人事にはさまざまな役割があります。採用に組織開発。なかでも重要なのが労務管理です。新入社員の受け入れや研修、給与に関する仕事まで、急成長する会社の屋台骨を支える重要な仕事と言えます。

freee株式会社で労務を担当する橋本菜穂は2016年に入社。しかし、入社当時は人事労務ほぼ未経験の状態でした。現在は「freee人事労務」を使いこなし、社員約380名分の定型業務をほぼ一人、0.7人月で回しています。業務時間の残り3割の時間をどのように使うのか。人事労務にとって理想の働き方とは何か。

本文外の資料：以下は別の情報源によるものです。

/-- A pulse in a run, one that completes it, one in a coast window, a stray one, one of a VENT, and a window at its end. -/
theorem meets_PulsesMoveScreens :
    let coasting := world.withMotion 12 { coast := some { left := 0, direction := .opening } }
    let last := screening.withBook 12 { count := 2399, position := 500, knowledge := .referenced }
    screening.QueueOk ∧ last.QueueOk ∧ (screening.setup 12).kind = .screen ∧ (screening.drive 12).motion.state = .running ∧
    after (exec (.encoderPulse 12) last) (fun t => (t.drive 12).motion.state == .pausing) = true ∧
    after (exec (.encoderPulse 12) screening) (fun t => (t.drive 12).motion.state == .running) = true ∧
    ReachedPoint (Setup.defaults .screen) (last.drive 12).motion 500 500 ∧
    (coasting.drive 12).motion.coast.isSome = true ∧ (world.drive 12).motion.coast = none ∧
    (world.drive 12).motion.state ≠ .running ∧ (world.setup 0).kind ≠ .screen := by
  refine ⟨queueOk (by decide), queueOk (by decide), ?_, ?_, ?_, ?_, ⟨by decide, by decide, by decide, by decide, by decide,
    by decide⟩, ?_, ?_, ?_, ?_⟩ <;> decide

/-- A switch that becomes active: with the other one active, in a run away from it and toward it, in the pause of a train,
and at rest. One that becomes inactive at its end, and away from it. One of an UNUSED drive. -/
theorem meets_SwitchesReferenceAndFault :
    let other := world.withPins 0 { openPin := true, openTaken := true }
    let on := world.withPins 0 { closedPin := true, closedTaken := true }
    let here := on.withBook 0 { knowledge := .referenced }
    (world.drive 0).pins.level .closed = false ∧ (world.drive 0).pins.taken .closed = false ∧ world.QueueOk ∧ other.QueueOk ∧
    other.switchOn 0 .opened = true ∧ (other.drive 0).pins.level .closed = false ∧ world.switchOn 0 .opened = false ∧
    venting.QueueOk ∧ (venting.drive 0).motion.direction = .opening ∧ between.QueueOk ∧
    (between.drive 16).motion.train.isSome = true ∧ (world.drive 0).motion.train = none ∧
    (world.drive 0).pins.tripOpen = false ∧ (on.drive 0).pins.level .closed = true ∧ (on.drive 0).pins.taken .closed = true ∧
    (here.drive 0).book.knowledge = .referenced ∧ (here.drive 0).book.position = endPosition .closed ∧
    (world.setup 0).closedSwitch = true ∧ world.Settled ∧ (world.setup 23).kind = .unused := by
  refine ⟨?_, ?_, queueOk (by decide), queueOk (by decide), ?_, ?_, ?_, queueOk (by decide), ?_, queueOk (by decide), ?_, ?_,
    ?_, ?_, ?_, ?_, ?_, ?_, settled (by decide), ?_⟩ <;> decide

/-- A vent at 100 going up from 0, and one at 400 going down from 500, with points at whole hundreds. -/
theorem meets_ProgressPointMarksDrive :
    let up (t : Nat) : Motion :=
      { state := .running, direction := .opening,
        run := some (.vent { ventPlan (Setup.defaults .vent) .opening 0 1000 10 with timer := t }) }
    let down : Motion :=
      { state := .running, travelBase := 500,
        run := some (.vent { ventPlan (Setup.defaults .vent) .closing 500 0 10 with timer := 130 }) }
    (venting.withMotion 0 (up 130)).livePosition 0 = 100 ∧ (venting.withMotion 0 down).livePosition 0 = 400 ∧
    (venting.setup 0).noticeInterval = 100 := by decide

橋本の労務に対する思いを掘り下げます。

――労務としてどんな仕事をしているのか教えてください

毎月50人増。急速拡大中の組織を労務の立ち場で支える


freee株式会社 メンバーサクセスチーム 労務担当 橋本 菜穂

橋本 菜穂
freee株式会社 メンバーサクセスチーム 労務担当
石鹸・入浴用品の小売店舗で副店長をつとめ、人材育成や販売、売り上げ戦略を担当したあと、IT企業へ転職。労務や社長秘書などを兼務する。freee株式会社には2016年1月に入社。急成長するfreeeを影で支える

橋本 freee株式会社には労務が3名所属しています。私は現在、給与関係の定型業務と中途入社の受け入れをメインで担当し、単発業務として健康診断、ストレスチェック、インフルエンザ予防注射、年末調整を担当しています。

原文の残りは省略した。